## WHAT THE EXERCISE ASKS
Starting at the line that contains "match sectionKindOf kd.toNat, flagOf" and ending at the line that contains "readPlaces trackNoOf pn.toNat", the lines below are to be given again exactly, with nothing added.

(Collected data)

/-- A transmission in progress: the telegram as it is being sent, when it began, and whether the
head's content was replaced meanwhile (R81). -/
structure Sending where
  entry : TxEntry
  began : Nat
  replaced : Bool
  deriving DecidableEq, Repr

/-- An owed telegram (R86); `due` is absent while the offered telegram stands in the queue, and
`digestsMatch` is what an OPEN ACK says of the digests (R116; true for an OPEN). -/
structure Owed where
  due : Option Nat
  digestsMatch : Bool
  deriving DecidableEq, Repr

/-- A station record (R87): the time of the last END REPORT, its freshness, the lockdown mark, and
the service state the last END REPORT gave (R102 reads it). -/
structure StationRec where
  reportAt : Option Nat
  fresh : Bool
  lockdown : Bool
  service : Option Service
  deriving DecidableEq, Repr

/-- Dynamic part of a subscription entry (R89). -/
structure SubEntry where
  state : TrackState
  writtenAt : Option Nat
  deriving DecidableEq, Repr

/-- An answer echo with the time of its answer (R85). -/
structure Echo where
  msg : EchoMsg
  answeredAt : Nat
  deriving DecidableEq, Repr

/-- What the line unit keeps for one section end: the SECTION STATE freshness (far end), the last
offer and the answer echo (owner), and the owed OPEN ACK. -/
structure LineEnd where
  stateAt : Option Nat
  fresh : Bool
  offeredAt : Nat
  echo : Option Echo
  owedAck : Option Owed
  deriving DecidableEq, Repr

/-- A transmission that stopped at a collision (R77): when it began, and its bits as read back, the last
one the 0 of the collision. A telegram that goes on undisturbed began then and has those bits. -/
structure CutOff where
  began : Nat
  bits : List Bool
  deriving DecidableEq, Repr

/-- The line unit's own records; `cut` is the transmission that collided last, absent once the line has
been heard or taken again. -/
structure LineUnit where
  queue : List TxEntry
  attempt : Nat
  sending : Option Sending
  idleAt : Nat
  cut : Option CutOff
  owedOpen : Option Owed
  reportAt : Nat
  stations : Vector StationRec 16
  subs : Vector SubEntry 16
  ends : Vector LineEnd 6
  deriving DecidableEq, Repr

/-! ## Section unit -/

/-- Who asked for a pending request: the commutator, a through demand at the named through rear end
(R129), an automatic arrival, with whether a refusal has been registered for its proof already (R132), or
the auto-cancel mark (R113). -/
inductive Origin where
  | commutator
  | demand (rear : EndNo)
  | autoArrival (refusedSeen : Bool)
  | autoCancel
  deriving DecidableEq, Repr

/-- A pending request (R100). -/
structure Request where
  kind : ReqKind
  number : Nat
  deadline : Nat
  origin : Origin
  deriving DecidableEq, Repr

...

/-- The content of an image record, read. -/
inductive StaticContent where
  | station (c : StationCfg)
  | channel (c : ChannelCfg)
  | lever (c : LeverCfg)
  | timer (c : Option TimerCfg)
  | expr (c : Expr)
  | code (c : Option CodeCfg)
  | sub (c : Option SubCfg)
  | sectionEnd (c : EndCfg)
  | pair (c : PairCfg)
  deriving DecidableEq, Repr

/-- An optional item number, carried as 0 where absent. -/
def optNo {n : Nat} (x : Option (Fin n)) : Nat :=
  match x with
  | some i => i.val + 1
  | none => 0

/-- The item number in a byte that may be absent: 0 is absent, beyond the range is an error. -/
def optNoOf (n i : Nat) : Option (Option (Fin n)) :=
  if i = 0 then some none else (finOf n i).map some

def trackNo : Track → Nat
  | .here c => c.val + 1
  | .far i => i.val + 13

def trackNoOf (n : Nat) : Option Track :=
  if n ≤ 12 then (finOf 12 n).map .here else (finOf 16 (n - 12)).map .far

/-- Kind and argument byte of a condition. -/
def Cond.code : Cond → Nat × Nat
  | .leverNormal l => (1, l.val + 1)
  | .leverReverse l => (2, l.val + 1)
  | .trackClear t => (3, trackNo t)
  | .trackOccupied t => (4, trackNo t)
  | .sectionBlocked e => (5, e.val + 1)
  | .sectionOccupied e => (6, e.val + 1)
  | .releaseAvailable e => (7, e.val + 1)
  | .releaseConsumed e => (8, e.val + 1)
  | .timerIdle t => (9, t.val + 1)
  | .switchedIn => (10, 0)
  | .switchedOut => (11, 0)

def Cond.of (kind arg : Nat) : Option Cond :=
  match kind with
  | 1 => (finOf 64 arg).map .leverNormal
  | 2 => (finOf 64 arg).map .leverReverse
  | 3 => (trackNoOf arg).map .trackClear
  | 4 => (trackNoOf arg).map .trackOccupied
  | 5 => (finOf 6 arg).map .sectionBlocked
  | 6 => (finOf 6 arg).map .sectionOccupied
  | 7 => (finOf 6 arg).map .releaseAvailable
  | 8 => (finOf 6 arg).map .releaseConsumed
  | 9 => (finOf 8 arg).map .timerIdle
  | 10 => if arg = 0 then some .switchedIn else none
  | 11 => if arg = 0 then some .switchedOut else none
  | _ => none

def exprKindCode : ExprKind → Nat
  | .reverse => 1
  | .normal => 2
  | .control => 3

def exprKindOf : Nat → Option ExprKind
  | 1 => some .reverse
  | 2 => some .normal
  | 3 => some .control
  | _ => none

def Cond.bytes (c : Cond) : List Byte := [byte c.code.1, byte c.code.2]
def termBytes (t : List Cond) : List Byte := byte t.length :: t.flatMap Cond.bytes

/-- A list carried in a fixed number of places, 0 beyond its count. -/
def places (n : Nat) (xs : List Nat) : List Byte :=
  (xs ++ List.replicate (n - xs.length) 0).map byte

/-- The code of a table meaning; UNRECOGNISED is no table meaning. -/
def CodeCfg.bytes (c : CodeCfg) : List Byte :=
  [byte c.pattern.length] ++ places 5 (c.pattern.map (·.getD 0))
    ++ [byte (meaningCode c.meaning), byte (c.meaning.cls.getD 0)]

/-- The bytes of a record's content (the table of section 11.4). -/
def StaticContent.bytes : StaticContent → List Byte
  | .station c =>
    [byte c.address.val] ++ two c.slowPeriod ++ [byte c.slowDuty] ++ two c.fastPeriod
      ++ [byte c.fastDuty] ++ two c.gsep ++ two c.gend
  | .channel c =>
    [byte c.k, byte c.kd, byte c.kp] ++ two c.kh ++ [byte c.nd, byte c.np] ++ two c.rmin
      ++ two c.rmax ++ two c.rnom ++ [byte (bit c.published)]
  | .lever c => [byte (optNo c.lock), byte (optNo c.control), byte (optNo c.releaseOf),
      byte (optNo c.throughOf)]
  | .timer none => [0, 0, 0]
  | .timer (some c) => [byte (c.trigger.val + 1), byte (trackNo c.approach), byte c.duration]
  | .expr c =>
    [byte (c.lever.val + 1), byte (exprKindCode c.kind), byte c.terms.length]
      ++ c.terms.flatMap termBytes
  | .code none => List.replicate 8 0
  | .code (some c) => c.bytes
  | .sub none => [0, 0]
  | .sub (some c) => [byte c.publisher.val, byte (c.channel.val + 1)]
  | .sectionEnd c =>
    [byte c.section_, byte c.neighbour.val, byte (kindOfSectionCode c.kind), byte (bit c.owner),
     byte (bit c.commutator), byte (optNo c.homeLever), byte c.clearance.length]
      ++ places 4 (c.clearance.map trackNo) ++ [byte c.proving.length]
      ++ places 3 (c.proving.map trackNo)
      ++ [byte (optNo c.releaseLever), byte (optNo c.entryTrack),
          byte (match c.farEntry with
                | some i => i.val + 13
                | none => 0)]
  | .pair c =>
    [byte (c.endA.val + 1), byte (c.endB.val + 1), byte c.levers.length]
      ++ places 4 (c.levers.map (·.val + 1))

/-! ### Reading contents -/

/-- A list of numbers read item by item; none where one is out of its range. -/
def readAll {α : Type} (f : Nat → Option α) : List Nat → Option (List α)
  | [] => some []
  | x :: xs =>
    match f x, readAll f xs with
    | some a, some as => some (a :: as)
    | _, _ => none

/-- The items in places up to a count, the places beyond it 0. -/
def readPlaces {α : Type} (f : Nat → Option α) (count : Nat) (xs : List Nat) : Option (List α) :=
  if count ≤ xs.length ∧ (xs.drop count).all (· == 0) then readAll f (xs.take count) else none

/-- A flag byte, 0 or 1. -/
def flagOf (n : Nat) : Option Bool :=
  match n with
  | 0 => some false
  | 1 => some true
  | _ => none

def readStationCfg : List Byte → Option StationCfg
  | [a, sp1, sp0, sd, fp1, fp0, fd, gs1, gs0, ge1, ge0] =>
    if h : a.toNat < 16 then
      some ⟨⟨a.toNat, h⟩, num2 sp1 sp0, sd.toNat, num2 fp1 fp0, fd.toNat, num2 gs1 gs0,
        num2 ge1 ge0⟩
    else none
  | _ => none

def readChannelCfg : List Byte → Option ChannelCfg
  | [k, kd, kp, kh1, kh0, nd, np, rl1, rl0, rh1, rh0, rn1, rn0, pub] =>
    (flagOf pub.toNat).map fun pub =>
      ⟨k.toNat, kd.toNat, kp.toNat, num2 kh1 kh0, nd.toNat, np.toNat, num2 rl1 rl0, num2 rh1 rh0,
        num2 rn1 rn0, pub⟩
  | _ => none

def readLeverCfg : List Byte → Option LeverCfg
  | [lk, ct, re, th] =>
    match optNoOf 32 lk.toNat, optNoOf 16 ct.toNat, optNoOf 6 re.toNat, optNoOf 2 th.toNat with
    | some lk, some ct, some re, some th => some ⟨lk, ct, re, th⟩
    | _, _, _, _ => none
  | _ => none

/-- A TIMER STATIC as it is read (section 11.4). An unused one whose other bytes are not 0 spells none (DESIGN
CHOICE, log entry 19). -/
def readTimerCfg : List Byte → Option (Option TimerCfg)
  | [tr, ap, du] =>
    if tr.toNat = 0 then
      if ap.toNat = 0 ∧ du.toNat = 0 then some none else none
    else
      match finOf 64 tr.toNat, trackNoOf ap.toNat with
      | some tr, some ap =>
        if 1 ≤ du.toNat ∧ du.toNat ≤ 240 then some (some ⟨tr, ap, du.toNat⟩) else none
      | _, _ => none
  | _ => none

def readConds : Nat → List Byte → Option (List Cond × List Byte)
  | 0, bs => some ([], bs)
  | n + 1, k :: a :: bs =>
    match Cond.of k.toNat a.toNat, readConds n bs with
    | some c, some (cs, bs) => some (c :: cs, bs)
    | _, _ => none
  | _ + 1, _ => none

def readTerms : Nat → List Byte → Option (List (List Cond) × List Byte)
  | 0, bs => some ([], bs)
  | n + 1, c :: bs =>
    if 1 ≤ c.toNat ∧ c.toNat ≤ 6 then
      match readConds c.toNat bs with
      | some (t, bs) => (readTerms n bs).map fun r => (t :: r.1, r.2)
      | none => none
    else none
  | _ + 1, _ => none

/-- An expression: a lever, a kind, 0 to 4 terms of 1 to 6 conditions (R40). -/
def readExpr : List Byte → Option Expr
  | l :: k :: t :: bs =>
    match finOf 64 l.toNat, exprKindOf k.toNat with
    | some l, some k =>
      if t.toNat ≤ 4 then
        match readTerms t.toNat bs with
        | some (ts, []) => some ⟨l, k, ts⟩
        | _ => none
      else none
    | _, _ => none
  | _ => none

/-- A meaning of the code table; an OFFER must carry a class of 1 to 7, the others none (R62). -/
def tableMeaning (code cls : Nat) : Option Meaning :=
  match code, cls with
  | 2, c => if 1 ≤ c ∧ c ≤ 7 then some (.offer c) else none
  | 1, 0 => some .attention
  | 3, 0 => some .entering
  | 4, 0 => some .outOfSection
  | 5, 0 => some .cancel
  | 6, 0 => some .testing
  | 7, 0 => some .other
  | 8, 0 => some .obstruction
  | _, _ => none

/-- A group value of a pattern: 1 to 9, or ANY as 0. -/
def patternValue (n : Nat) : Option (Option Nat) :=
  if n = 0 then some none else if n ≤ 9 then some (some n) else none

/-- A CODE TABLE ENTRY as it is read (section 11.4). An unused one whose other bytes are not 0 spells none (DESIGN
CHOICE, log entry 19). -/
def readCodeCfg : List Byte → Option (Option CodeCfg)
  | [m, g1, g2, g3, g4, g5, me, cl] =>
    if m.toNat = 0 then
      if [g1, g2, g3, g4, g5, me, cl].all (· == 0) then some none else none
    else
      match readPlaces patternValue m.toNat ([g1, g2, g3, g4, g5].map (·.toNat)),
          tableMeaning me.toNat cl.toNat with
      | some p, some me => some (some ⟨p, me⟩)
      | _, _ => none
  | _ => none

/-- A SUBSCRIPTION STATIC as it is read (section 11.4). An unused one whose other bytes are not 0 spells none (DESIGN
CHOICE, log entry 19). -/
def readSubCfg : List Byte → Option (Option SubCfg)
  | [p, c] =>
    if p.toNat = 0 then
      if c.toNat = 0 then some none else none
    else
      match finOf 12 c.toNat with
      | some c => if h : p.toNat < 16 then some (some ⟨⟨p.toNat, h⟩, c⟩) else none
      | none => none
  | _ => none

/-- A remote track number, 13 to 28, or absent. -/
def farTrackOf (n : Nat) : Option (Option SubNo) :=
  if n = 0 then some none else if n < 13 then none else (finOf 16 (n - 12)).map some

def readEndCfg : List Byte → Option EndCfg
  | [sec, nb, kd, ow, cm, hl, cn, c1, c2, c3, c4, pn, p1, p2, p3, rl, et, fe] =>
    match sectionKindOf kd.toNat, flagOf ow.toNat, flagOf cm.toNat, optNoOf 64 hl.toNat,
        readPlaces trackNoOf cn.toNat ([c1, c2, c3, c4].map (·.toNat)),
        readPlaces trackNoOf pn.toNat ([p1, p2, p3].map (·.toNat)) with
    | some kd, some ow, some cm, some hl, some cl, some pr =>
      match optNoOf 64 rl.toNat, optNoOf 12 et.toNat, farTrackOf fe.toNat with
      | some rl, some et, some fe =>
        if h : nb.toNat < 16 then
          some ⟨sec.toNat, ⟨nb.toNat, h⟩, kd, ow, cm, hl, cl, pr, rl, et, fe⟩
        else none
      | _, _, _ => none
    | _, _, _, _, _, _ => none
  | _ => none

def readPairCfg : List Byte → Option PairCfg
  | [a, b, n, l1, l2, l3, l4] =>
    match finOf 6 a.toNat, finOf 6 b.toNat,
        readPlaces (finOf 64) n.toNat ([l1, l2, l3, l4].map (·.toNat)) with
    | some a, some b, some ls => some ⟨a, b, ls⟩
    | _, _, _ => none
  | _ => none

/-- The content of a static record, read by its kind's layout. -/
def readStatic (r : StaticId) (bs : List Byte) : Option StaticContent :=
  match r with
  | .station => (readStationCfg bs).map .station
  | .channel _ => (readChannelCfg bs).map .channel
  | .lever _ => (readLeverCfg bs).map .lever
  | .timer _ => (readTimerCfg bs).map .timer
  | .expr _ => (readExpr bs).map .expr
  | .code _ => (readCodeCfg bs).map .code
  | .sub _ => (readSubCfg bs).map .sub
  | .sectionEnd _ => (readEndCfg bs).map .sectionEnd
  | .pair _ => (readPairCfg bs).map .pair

## TASK OUTPUT
    match sectionKindOf kd.toNat, flagOf ow.toNat, flagOf cm.toNat, optNoOf 64 hl.toNat,
        readPlaces trackNoOf cn.toNat ([c1, c2, c3, c4].map (·.toNat)),
        readPlaces trackNoOf pn.toNat ([p1, p2, p3].map (·.toNat)) with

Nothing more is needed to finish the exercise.